A reproducible simulation framework of four financial DGPs with exactly computable true conditional intervals, an online evaluation protocol, and a fully sampled-and-recorded design (180 experiments \times 14 methods =2{,}520 method-rows), so marginal, regime-conditional, and post-break coverage are measured against ground truth (Sections 4–5).
A marginal-coverage accounting across dependence types: the exchangeability gap of split conformal is -0.005 [-0.007,-0.003] under GARCH and -0.023 [-0.024,-0.021] under abrupt breaks; ACI holds 0.900 on every DGP, empirically confirming its distribution-free guarantee (Section 6.1).
The headline conditional-coverage accounting on GARCH: the absolute score covers 0.952/0.915/0.820 by true-volatility tercile; an EWMA-normalized score closes the spread from 0.134 to 0.040 (paired +0.094), lifting high-volatility coverage by +0.085; CQR recovers less than half as much (Section 6.2).
An anatomy of the post-break coverage hole and its repairs: depth, duration (\approx the calibration window), the monotone ACI \gamma-vs-width trade-off, and the finding that volatility normalization alone repairs most of the hole for volatility breaks (Section 6.3).

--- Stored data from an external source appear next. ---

-- ==== Sys2Proof/Laws/Codec.lean ====
section
/-! SUPPORT. Small lemmas about layouts, the narrowing and the string registers. -/

namespace Sys2Proof.Machine

section Fields
variable (p : Precision) (l : Word64)

theorem rawExpField_toNat : (rawExpField p l).toNat = (l.extractLsb' p.mantWidth p.expWidth).toNat := by
  cases p <;> simp [rawExpField, Precision.expWidth]
  omega

theorem mantField_toNat : (mantField p l).toNat = (l.extractLsb' 0 p.mantWidth).toNat := by
  cases p <;> simp [mantField, Precision.mantWidth]
  omega

theorem rawExpField_le : (rawExpField p l).toNat ≤ p.rawExpMax := by
  have h := (l.extractLsb' p.mantWidth p.expWidth).isLt
  rw [rawExpField_toNat]
  unfold Precision.rawExpMax
  omega

theorem mantField_lt : (mantField p l).toNat < 2 ^ p.mantWidth := by
  rw [mantField_toNat]
  exact (l.extractLsb' 0 p.mantWidth).isLt

/-- A single layout operand fits 32 bits; a double one is any 64. -/
theorem layoutOperand_lt (d : Word64) : (layoutOperand p d).toNat < 2 ^ p.width := by
  cases p
  · have h := (d.extractLsb' 0 32).isLt
    simp only [layoutOperand, BitVec.toNat_setWidth, Precision.width]
    omega
  · exact d.isLt

theorem encodedLayout_lt (k : Nat) (v : Word64) : (encodedLayout p k v).toNat < 2 ^ p.width := by
  cases p
  · have h := (narrow32 k v).isLt
    simp only [encodedLayout, BitVec.toNat_setWidth, Precision.width]
    omega
  · exact v.isLt

end Fields

section Pack
variable (s : BitVec 1) (e : BitVec 8) (m : BitVec 23)

@[simp] theorem pack32_sign : (pack32 s e m).extractLsb' 31 1 = s := by
  ext i hi
  simp [pack32, BitVec.getElem_extractLsb']
  grind

@[simp] theorem pack32_exp : (pack32 s e m).extractLsb' 23 8 = e := by
  ext i hi
  simp [pack32, BitVec.getElem_extractLsb']
  grind

@[simp] theorem pack32_mant : (pack32 s e m).extractLsb' 0 23 = m := by
  ext i hi
  simp [pack32, BitVec.getElem_extractLsb']
  grind

end Pack

section Narrow

theorem two_pow_le_of_bitLength {m : Nat} (h : m ≠ 0) : 2 ^ (bitLength m - 1) ≤ m := by
  simpa [bitLength] using Nat.log2_self_le h

theorem lt_two_pow_bitLength (m : Nat) : m < 2 ^ bitLength m := Nat.lt_log2_self

/-- Renormalising keeps the value `m * 2^q` (R61). -/
theorem renormalise_value (m : Nat) (q : Int) :
    ((renormalise m q).1 : ℚ) * 2 ^ (renormalise m q).2 = (m : ℚ) * 2 ^ q := by
  unfold renormalise
  split
  · next h =>
    subst h
    rw [zpow_add₀ (by norm_num)]
    push_cast
    ring
  · rfl

theorem rneShift_eq_floor_or_succ (m sh : Nat) :
    rneShift m sh = m / 2 ^ sh ∨ rneShift m sh = m / 2 ^ sh + 1 := by
  unfold rneShift
  simp only
  split
  · exact .inr rfl
  · exact .inl rfl

end Narrow

section Strings

@[simp] theorem fillString_getElem (n : Nat) (cs : List Byte) (i : Nat) (h : i < n) :
    (fillString n cs)[i] = cs.getD i 0 := by
  simp [fillString]

@[simp] theorem hexChars_length (p : Precision) (l : Word64) : (hexChars p l).length = p.width / 4 := by
  cases p <;> simp [hexChars, Precision.bufferBytes, Precision.width, List.length_flatMap]

@[simp] theorem bitChars_length (l : Word64) (hi n : Nat) : (bitChars l hi n).length = n := by
  simp [bitChars]

/-- BIN_LEN is N + 2 (R83). -/
@[simp] theorem binChars_length (p : Precision) (l : Word64) : (binChars p l).length = p.width + 2 := by
  cases p <;> rfl

/-- HEX_LEN is N/4: 8 or 16 (R80). -/
@[simp] theorem hexOf_len (p : Precision) (l : Word64) :
    (hexOf p l).len = match p with | .single => 8 | .double => 16 := by
  cases p <;> rfl

/-- BIN_LEN is N + 2: 34 or 66 (R83). -/
@[simp] theorem binOf_len (p : Precision) (l : Word64) :
    (binOf p l).len = match p with | .single => 34 | .double => 66 := by
  cases p <;> simp [binOf, Precision.width]

end Strings

end Sys2Proof.Machine
end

A width-at-matched-coverage comparison against a parametric Gaussian–EWMA baseline, plus a correction to the “Gaussian intervals under-cover fat tails” folklore at central coverage levels (Sections 6.4–6.5).
Related work
Conformal prediction under exchangeability. Conformal prediction originates in the on-line compression framework of [14], whose second edition consolidates two further decades of development [15]. The method wraps any point predictor in a calibration step that converts nonconformity scores into prediction sets with finite-sample marginal coverage, requiring only exchangeability of the data—no model correctness, no distributional assumptions. [13] give the canonical tutorial treatment, and [1] provide a modern introduction oriented toward practitioners. The split (inductive) variant we benchmark was analyzed in depth by [11], who establish distribution-free marginal validity for regression and, crucially for our purposes, also prove that conditional validity is unattainable in finite samples without further assumptions. This marginal-versus-conditional distinction is the fault line our experiments are designed to expose: financial returns are precisely the setting where marginal coverage can be honest on average while being systematically wrong in every volatility regime.

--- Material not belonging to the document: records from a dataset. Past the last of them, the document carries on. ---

-- ==== Sys2Proof/Laws/State.lean ====
section
/-! SUPPORT. One lemma per field per named update, for State and for Results: no proof unfolds a record update. -/

namespace Sys2Proof.Machine

section StateUpdates
variable (s : State)

@[simp] theorem invalidateResults_dataIn : s.invalidateResults.dataIn = s.dataIn := rfl
@[simp] theorem invalidateResults_status : s.invalidateResults.status = s.status := rfl
@[simp] theorem invalidateResults_results : s.invalidateResults.results = Results.invalid := rfl
@[simp] theorem invalidateResults_instNo : s.invalidateResults.instNo = s.instNo := rfl
@[simp] theorem invalidateResults_pending : s.invalidateResults.pending = s.pending := rfl
@[simp] theorem invalidateResults_received : s.invalidateResults.received = s.received := rfl
@[simp] theorem invalidateResults_faults : s.invalidateResults.faults = s.faults := rfl

@[simp] theorem complete_dataIn (r : Results) : (s.complete r).dataIn = s.dataIn := rfl
@[simp] theorem complete_status (r : Results) : (s.complete r).status = statusDone := rfl
@[simp] theorem complete_results (r : Results) : (s.complete r).results = r := rfl
@[simp] theorem complete_instNo (r : Results) : (s.complete r).instNo = s.instNo := rfl
@[simp] theorem complete_pending (r : Results) : (s.complete r).pending = s.pending := rfl
@[simp] theorem complete_received (r : Results) : (s.complete r).received = s.received := rfl
@[simp] theorem complete_faults (r : Results) : (s.complete r).faults = s.faults := rfl

@[simp] theorem illegalCommand_dataIn : (illegalCommand s).dataIn = s.dataIn := rfl
@[simp] theorem illegalCommand_status : (illegalCommand s).status = statusIllegalCmd := rfl
@[simp] theorem illegalCommand_results : (illegalCommand s).results = Results.invalid := rfl
@[simp] theorem illegalCommand_instNo : (illegalCommand s).instNo = s.instNo := rfl
@[simp] theorem illegalCommand_pending : (illegalCommand s).pending = s.pending := rfl
@[simp] theorem illegalCommand_received : (illegalCommand s).received = s.received := rfl
@[simp] theorem illegalCommand_faults : (illegalCommand s).faults = s.faults := rfl

@[simp] theorem withPending_dataIn (es : List Event) : (s.withPending es).dataIn = s.dataIn := rfl
@[simp] theorem withPending_status (es : List Event) : (s.withPending es).status = s.status := rfl
@[simp] theorem withPending_results (es : List Event) : (s.withPending es).results = s.results := rfl
@[simp] theorem withPending_instNo (es : List Event) : (s.withPending es).instNo = s.instNo := rfl
@[simp] theorem withPending_pending (es : List Event) : (s.withPending es).pending = es := rfl
@[simp] theorem withPending_received (es : List Event) : (s.withPending es).received = s.received := rfl
@[simp] theorem withPending_faults (es : List Event) : (s.withPending es).faults = s.faults := rfl

@[simp] theorem withDataIn_dataIn (v : Word64) : (s.withDataIn v).dataIn = some v := rfl
@[simp] theorem withDataIn_status (v : Word64) : (s.withDataIn v).status = s.status := rfl
@[simp] theorem withDataIn_results (v : Word64) : (s.withDataIn v).results = s.results := rfl
@[simp] theorem withDataIn_instNo (v : Word64) : (s.withDataIn v).instNo = s.instNo := rfl
@[simp] theorem withDataIn_pending (v : Word64) : (s.withDataIn v).pending = s.pending := rfl
@[simp] theorem withDataIn_received (v : Word64) : (s.withDataIn v).received = s.received := rfl
@[simp] theorem withDataIn_faults (v : Word64) : (s.withDataIn v).faults = s.faults := rfl

@[simp] theorem logRead_dataIn (x : ReadRecord) : (s.logRead x).dataIn = s.dataIn := rfl
@[simp] theorem logRead_status (x : ReadRecord) : (s.logRead x).status = s.status := rfl
@[simp] theorem logRead_results (x : ReadRecord) : (s.logRead x).results = s.results := rfl
@[simp] theorem logRead_instNo (x : ReadRecord) : (s.logRead x).instNo = s.instNo := rfl
@[simp] theorem logRead_pending (x : ReadRecord) : (s.logRead x).pending = s.pending := rfl
@[simp] theorem logRead_received (x : ReadRecord) : (s.logRead x).received = s.received ++ [x] := rfl
@[simp] theorem logRead_faults (x : ReadRecord) : (s.logRead x).faults = s.faults := rfl

@[simp] theorem resetBlock_dataIn : s.resetBlock.dataIn = none := rfl
@[simp] theorem resetBlock_status : s.resetBlock.status = statusNone := rfl
@[simp] theorem resetBlock_results : s.resetBlock.results = Results.invalid := rfl
@[simp] theorem resetBlock_instNo : s.resetBlock.instNo = s.instNo := rfl
@[simp] theorem resetBlock_pending : s.resetBlock.pending = s.pending := rfl
@[simp] theorem resetBlock_received : s.resetBlock.received = s.received := rfl
@[simp] theorem resetBlock_faults : s.resetBlock.faults = s.faults := rfl

@[simp] theorem issueWord_dataIn (w : Nat) : (issueWord w s).dataIn = some (s.dataIn.getD 0) := rfl
@[simp] theorem issueWord_status (w : Nat) : (issueWord w s).status = s.status := rfl
@[simp] theorem issueWord_results (w : Nat) : (issueWord w s).results = s.results := rfl
@[simp] theorem issueWord_instNo (w : Nat) : (issueWord w s).instNo = s.instNo := rfl
@[simp] theorem issueWord_pending (w : Nat) : (issueWord w s).pending = .host (.writeCmd (BitVec.ofNat 8 w)) :: s.pending := rfl
@[simp] theorem issueWord_received (w : Nat) : (issueWord w s).received = s.received := rfl
@[simp] theorem issueWord_faults (w : Nat) : (issueWord w s).faults = s.faults := rfl

@[simp] theorem recordFault_dataIn (f : Fault) : (s.recordFault f).dataIn = s.dataIn := by cases f <;> rfl
@[simp] theorem recordFault_status (f : Fault) : (s.recordFault f).status = s.status := by cases f <;> rfl
@[simp] theorem recordFault_instNo (f : Fault) : (s.recordFault f).instNo = s.instNo := by cases f <;> rfl
@[simp] theorem recordFault_pending (f : Fault) : (s.recordFault f).pending = s.pending := by cases f <;> rfl
@[simp] theorem recordFault_received (f : Fault) : (s.recordFault f).received = s.received := by cases f <;> rfl
@[simp] theorem recordFault_faults (f : Fault) : (s.recordFault f).faults = s.faults ++ [f] := by cases f <;> rfl
@[simp] theorem recordFault_results_unwritten (c : CmdWord) :
    (s.recordFault (.unwrittenOperand c)).results = Results.invalid := rfl
@[simp] theorem recordFault_results_read (r : ResultReg) :
    (s.recordFault (.readInvalid r)).results = s.results := rfl

end StateUpdates

section ResultUpdates
variable (r : Results)

@[simp] theorem invalid_width : Results.invalid.width = none := rfl
@[simp] theorem invalid_layout : Results.invalid.layout = none := rfl
@[simp] theorem invalid_sign : Results.invalid.sign = none := rfl
@[simp] theorem invalid_rawexp : Results.invalid.rawexp = none := rfl
@[simp] theorem invalid_bias : Results.invalid.bias = none := rfl
@[simp] theorem invalid_actexp : Results.invalid.actexp = none := rfl
@[simp] theorem invalid_mant : Results.invalid.mant = none := rfl
@[simp] theorem invalid_cls : Results.invalid.cls = none := rfl
@[simp] theorem invalid_special : Results.invalid.special = none := rfl
@[simp] theorem invalid_implicit : Results.invalid.implicit = none := rfl
@[simp] theorem invalid_abs : Results.invalid.abs = none := rfl
@[simp] theorem invalid_hex : Results.invalid.hex = none := rfl
@[simp] theorem invalid_bin : Results.invalid.bin = none := rfl

@[simp] theorem writeLayout_width (p : Precision) (l : Word64) : (r.writeLayout p l).width = some (widthCode p) := rfl
@[simp] theorem writeLayout_layout (p : Precision) (l : Word64) : (r.writeLayout p l).layout = some l := rfl
@[simp] theorem writeLayout_sign (p : Precision) (l : Word64) : (r.writeLayout p l).sign = r.sign := rfl
@[simp] theorem writeLayout_rawexp (p : Precision) (l : Word64) : (r.writeLayout p l).rawexp = r.rawexp := rfl
@[simp] theorem writeLayout_bias (p : Precision) (l : Word64) : (r.writeLayout p l).bias = r.bias := rfl
@[simp] theorem writeLayout_actexp (p : Precision) (l : Word64) : (r.writeLayout p l).actexp = r.actexp := rfl
@[simp] theorem writeLayout_mant (p : Precision) (l : Word64) : (r.writeLayout p l).mant = r.mant := rfl
@[simp] theorem writeLayout_cls (p : Precision) (l : Word64) : (r.writeLayout p l).cls = r.cls := rfl
@[simp] theorem writeLayout_special (p : Precision) (l : Word64) : (r.writeLayout p l).special = r.special := rfl
@[simp] theorem writeLayout_implicit (p : Precision) (l : Word64) : (r.writeLayout p l).implicit = r.implicit := rfl
@[simp] theorem writeLayout_abs (p : Precision) (l : Word64) : (r.writeLayout p l).abs = r.abs := rfl
@[simp] theorem writeLayout_hex (p : Precision) (l : Word64) : (r.writeLayout p l).hex = r.hex := rfl
@[simp] theorem writeLayout_bin (p : Precision) (l : Word64) : (r.writeLayout p l).bin = r.bin := rfl

@[simp] theorem writeFields_width (p : Precision) (l : Word64) : (r.writeFields p l).width = r.width := rfl
@[simp] theorem writeFields_layout (p : Precision) (l : Word64) : (r.writeFields p l).layout = r.layout := rfl
@[simp] theorem writeFields_sign (p : Precision) (l : Word64) : (r.writeFields p l).sign = some (signField p l) := rfl
@[simp] theorem writeFields_rawexp (p : Precision) (l : Word64) :
    (r.writeFields p l).rawexp = some (rawExpField p l) := rfl
@[simp] theorem writeFields_bias (p : Precision) (l : Word64) : (r.writeFields p l).bias = some (biasCode p) := rfl
@[simp] theorem writeFields_actexp (p : Precision) (l : Word64) :
    (r.writeFields p l).actexp = some (actualExp p (rawExpField p l)) := rfl
@[simp] theorem writeFields_mant (p : Precision) (l : Word64) : (r.writeFields p l).mant = some (mantField p l) := rfl
@[simp] theorem writeFields_cls (p : Precision) (l : Word64) :
    (r.writeFields p l).cls = some (classCode (classOf p l)) := rfl
@[simp] theorem writeFields_special (p : Precision) (l : Word64) :
    (r.writeFields p l).special = some (specialFlag (classOf p l)) := rfl
@[simp] theorem writeFields_implicit (p : Precision) (l : Word64) :
    (r.writeFields p l).implicit = some (implicitCode (classOf p l)) := rfl
@[simp] theorem writeFields_abs (p : Precision) (l : Word64) : (r.writeFields p l).abs = r.abs := rfl
@[simp] theorem writeFields_hex (p : Precision) (l : Word64) : (r.writeFields p l).hex = r.hex := rfl
@[simp] theorem writeFields_bin (p : Precision) (l : Word64) : (r.writeFields p l).bin = r.bin := rfl

@[simp] theorem writeAbs_width (v : Word64) : (r.writeAbs v).width = r.width := rfl
@[simp] theorem writeAbs_layout (v : Word64) : (r.writeAbs v).layout = r.layout := rfl
@[simp] theorem writeAbs_sign (v : Word64) : (r.writeAbs v).sign = r.sign := rfl
@[simp] theorem writeAbs_rawexp (v : Word64) : (r.writeAbs v).rawexp = r.rawexp := rfl
@[simp] theorem writeAbs_bias (v : Word64) : (r.writeAbs v).bias = r.bias := rfl
@[simp] theorem writeAbs_actexp (v : Word64) : (r.writeAbs v).actexp = r.actexp := rfl
@[simp] theorem writeAbs_mant (v : Word64) : (r.writeAbs v).mant = r.mant := rfl
@[simp] theorem writeAbs_cls (v : Word64) : (r.writeAbs v).cls = r.cls := rfl
@[simp] theorem writeAbs_special (v : Word64) : (r.writeAbs v).special = r.special := rfl
@[simp] theorem writeAbs_implicit (v : Word64) : (r.writeAbs v).implicit = r.implicit := rfl
@[simp] theorem writeAbs_abs (v : Word64) : (r.writeAbs v).abs = some (absVal v) := rfl
@[simp] theorem writeAbs_hex (v : Word64) : (r.writeAbs v).hex = r.hex := rfl
@[simp] theorem writeAbs_bin (v : Word64) : (r.writeAbs v).bin = r.bin := rfl

@[simp] theorem writeHex_width (p : Precision) (l : Word64) : (r.writeHex p l).width = r.width := rfl
@[simp] theorem writeHex_layout (p : Precision) (l : Word64) : (r.writeHex p l).layout = r.layout := rfl
@[simp] theorem writeHex_sign (p : Precision) (l : Word64) : (r.writeHex p l).sign = r.sign := rfl
@[simp] theorem writeHex_rawexp (p : Precision) (l : Word64) : (r.writeHex p l).rawexp = r.rawexp := rfl
@[simp] theorem writeHex_bias (p : Precision) (l : Word64) : (r.writeHex p l).bias = r.bias := rfl
@[simp] theorem writeHex_actexp (p : Precision) (l : Word64) : (r.writeHex p l).actexp = r.actexp := rfl
@[simp] theorem writeHex_mant (p : Precision) (l : Word64) : (r.writeHex p l).mant = r.mant := rfl
@[simp] theorem writeHex_cls (p : Precision) (l : Word64) : (r.writeHex p l).cls = r.cls := rfl
@[simp] theorem writeHex_special (p : Precision) (l : Word64) : (r.writeHex p l).special = r.special := rfl
@[simp] theorem writeHex_implicit (p : Precision) (l : Word64) : (r.writeHex p l).implicit = r.implicit := rfl
@[simp] theorem writeHex_abs (p : Precision) (l : Word64) : (r.writeHex p l).abs = r.abs := rfl
@[simp] theorem writeHex_hex (p : Precision) (l : Word64) : (r.writeHex p l).hex = some (hexOf p l) := rfl
@[simp] theorem writeHex_bin (p : Precision) (l : Word64) : (r.writeHex p l).bin = r.bin := rfl

@[simp] theorem writeBin_width (p : Precision) (l : Word64) : (r.writeBin p l).width = r.width := rfl
@[simp] theorem writeBin_layout (p : Precision) (l : Word64) : (r.writeBin p l).layout = r.layout := rfl
@[simp] theorem writeBin_sign (p : Precision) (l : Word64) : (r.writeBin p l).sign = r.sign := rfl
@[simp] theorem writeBin_rawexp (p : Precision) (l : Word64) : (r.writeBin p l).rawexp = r.rawexp := rfl
@[simp] theorem writeBin_bias (p : Precision) (l : Word64) : (r.writeBin p l).bias = r.bias := rfl
@[simp] theorem writeBin_actexp (p : Precision) (l : Word64) : (r.writeBin p l).actexp = r.actexp := rfl
@[simp] theorem writeBin_mant (p : Precision) (l : Word64) : (r.writeBin p l).mant = r.mant := rfl
@[simp] theorem writeBin_cls (p : Precision) (l : Word64) : (r.writeBin p l).cls = r.cls := rfl
@[simp] theorem writeBin_special (p : Precision) (l : Word64) : (r.writeBin p l).special = r.special := rfl
@[simp] theorem writeBin_implicit (p : Precision) (l : Word64) : (r.writeBin p l).implicit = r.implicit := rfl
@[simp] theorem writeBin_abs (p : Precision) (l : Word64) : (r.writeBin p l).abs = r.abs := rfl
@[simp] theorem writeBin_hex (p : Precision) (l : Word64) : (r.writeBin p l).hex = r.hex := rfl
@[simp] theorem writeBin_bin (p : Precision) (l : Word64) : (r.writeBin p l).bin = some (binOf p l) := rfl

end ResultUpdates

end Sys2Proof.Machine
end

Adaptivity to heteroskedasticity. Within the exchangeable setting, a second line of work makes interval width responsive to the input. [12] conformalize quantile regression (CQR), calibrating intervals built from estimated conditional quantiles and inheriting both the finite-sample guarantee and the local adaptivity of the base learner; locally weighted (normalized) nonconformity scores in [11] pursue the same goal by rescaling residuals with a dispersion estimate—the direct ancestor of the volatility-normalized conformal method we evaluate. [5] push further with distributional conformal prediction, ranking probability-integral-transform values rather than raw residuals; notably, their empirical motivation is a daily stock-return exercise in which the coverage of a mean-residual conformal interval collapses to roughly 50\% in high-volatility periods. That observation is, to our knowledge, the closest published precedent for our regime-stratified accounting, but it appears as a motivating illustration rather than a systematic study.

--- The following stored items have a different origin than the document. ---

-- ==== Sys2Proof/Laws/PerInstr.lean ====
section
/-! SUPPORT. Statements made of every command, one lemma per constructor (LAWS.json). -/

namespace Sys2Proof.Laws.RoundTrip

/-- The fields of the command pass the check of R50, splitting its word gives them back, and the word decodes to the
command. -/
def Statement (i : Instr) : Prop :=
  i.wellFormed = true ∧ splitWord (encode i) = i.fields ∧ decode (encode i) = .ok i

theorem convertS : Statement .convertS := ⟨rfl, rfl, rfl⟩
theorem convertD : Statement .convertD := ⟨rfl, rfl, rfl⟩
theorem encodeS : Statement .encodeS := ⟨rfl, rfl, rfl⟩
theorem encodeD : Statement .encodeD := ⟨rfl, rfl, rfl⟩
theorem decomposeS : Statement .decomposeS := ⟨rfl, rfl, rfl⟩
theorem decomposeD : Statement .decomposeD := ⟨rfl, rfl, rfl⟩
theorem renderHexS : Statement .renderHexS := ⟨rfl, rfl, rfl⟩
theorem renderHexD : Statement .renderHexD := ⟨rfl, rfl, rfl⟩
theorem renderBinS : Statement .renderBinS := ⟨rfl, rfl, rfl⟩
theorem renderBinD : Statement .renderBinD := ⟨rfl, rfl, rfl⟩

end Sys2Proof.Laws.RoundTrip
end

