theorem narrow32With_infinity (hexp : (rawExpField .double d).toNat = 0x7FF) (hmant : (mantField .double d).toNat = 0) :
    narrow32With f d = infinity32 (signField .double d) := by
  simp [narrow32With, hexp, hmant]

theorem narrow32With_zero (hexp : (rawExpField .double d).toNat = 0) (hmant : (mantField .double d).toNat = 0) :
    narrow32With f d = pack32 (signField .double d) 0 0 := by
  simp [narrow32With, hexp, hmant]

theorem narrow32With_finite (hexp : (rawExpField .double d).toNat ≠ 0x7FF)
    (hzero : ¬ ((rawExpField .double d).toNat = 0 ∧ (mantField .double d).toNat = 0)) :
    narrow32With f d = narrowFinite (signField .double d)
      (magnitude64 (rawExpField .double d).toNat (mantField .double d).toNat).1
      (magnitude64 (rawExpField .double d).toNat (mantField .double d).toNat).2 := by
  rw [narrow32With, if_neg hexp, if_neg hzero]

end Cases

/-! ### The packed fields -/

theorem pack32_toNat (s : BitVec 1) (e : BitVec 8) (m : BitVec 23) :
    (pack32 s e m).toNat = s.toNat * 2 ^ 31 + e.toNat * 2 ^ 23 + m.toNat := by
  simp only [pack32, BitVec.toNat_append, Nat.shiftLeft_eq]
  have hm := m.isLt
  have he := e.isLt
  rw [Nat.mul_comm _ (2 ^ 8), Nat.mul_comm _ (2 ^ 23), ← Nat.two_pow_add_eq_or_of_lt he,
    ← Nat.two_pow_add_eq_or_of_lt hm]
  omega

theorem pack32_msb (s : BitVec 1) (e : BitVec 8) (m : BitVec 23) : (pack32 s e m).msb = s.msb := by
  calc (pack32 s e m).msb = (s ++ e).msb := BitVec.msb_append
    _ = s.msb := BitVec.msb_append

/-- A pattern is its three fields (R13). -/
theorem pack32_fields (x : Word32) : pack32 (x.extractLsb' 31 1) (x.extractLsb' 23 8) (x.extractLsb' 0 23) = x :=
  (append_extractLsb'_fields x 23 8).trans BitVec.extractLsb'_eq_self

theorem exists_packRounded_eq_pack32 (s : BitVec 1) (m : Nat) (q : Int) : ∃ e f, packRounded s m q = pack32 s e f := by
  unfold packRounded
  split_ifs
  · exact ⟨_, _, rfl⟩
  · exact ⟨_, _, rfl⟩
  · exact ⟨_, _, rfl⟩

/-- Every operand but a NaN narrows to a pattern that packs its own sign (R57, R58). -/
theorem exists_narrow32With_eq_pack32 {f : Word64 → Word32} {d : Word64} (h : ¬ IsNan64 d) :
    ∃ e m, narrow32With f d = pack32 (signField .double d) e m := by
  rw [isNan64_iff, not_and_not_right] at h
  by_cases hexp : (rawExpField .double d).toNat = 0x7FF
  · exact ⟨_, _, narrow32With_infinity hexp (h hexp)⟩
  by_cases hzero : (rawExpField .double d).toNat = 0 ∧ (mantField .double d).toNat = 0
  · obtain ⟨hexp0, hmant0⟩ := hzero
    exact ⟨_, _, narrow32With_zero hexp0 hmant0⟩
  · rw [narrow32With_finite hexp hzero]
    exact exists_packRounded_eq_pack32 _ _ _

theorem signField_double_msb (d : Word64) : (signField .double d).msb = d.msb := by
  simp [signField, Precision.width, BitVec.msb_eq_getLsbD_last]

Conformal prediction beyond exchangeability. Serial dependence breaks exchangeability, and a substantial literature now relaxes it. [4] introduce block-permutation conformal inference and prove approximate validity for strongly mixing time series. [16] propose EnbPI, an ensemble-bootstrap construction with asymptotic marginal coverage under mixing errors and no data splitting. [2] drop exchangeability entirely, deriving a coverage gap bound for weighted conformal prediction governed by the total-variation distance between the test point and the (downweighted) calibration points. In the online setting, [8] introduce Adaptive Conformal Inference (ACI), which tunes the working miscoverage level by online gradient descent and guarantees the correct long-run coverage frequency for arbitrary, even adversarial, distribution shift; [9] strengthen this to coverage guarantees that hold simultaneously over arbitrary subintervals and covariate subsets. [17] analyze ACI’s learning-rate sensitivity on dependent series and propose the expert-aggregation variant AgACI. A common thread deserves emphasis: each relaxation purchases validity in a weaker currency—asymptotic, approximate, long-run-averaged, or TV-bounded—and the papers’ experiments (electricity prices, ozone, synthetic mixing processes) rarely interrogate what those weaker guarantees deliver pathwise, conditionally on a volatility regime, or in the window immediately following a structural break.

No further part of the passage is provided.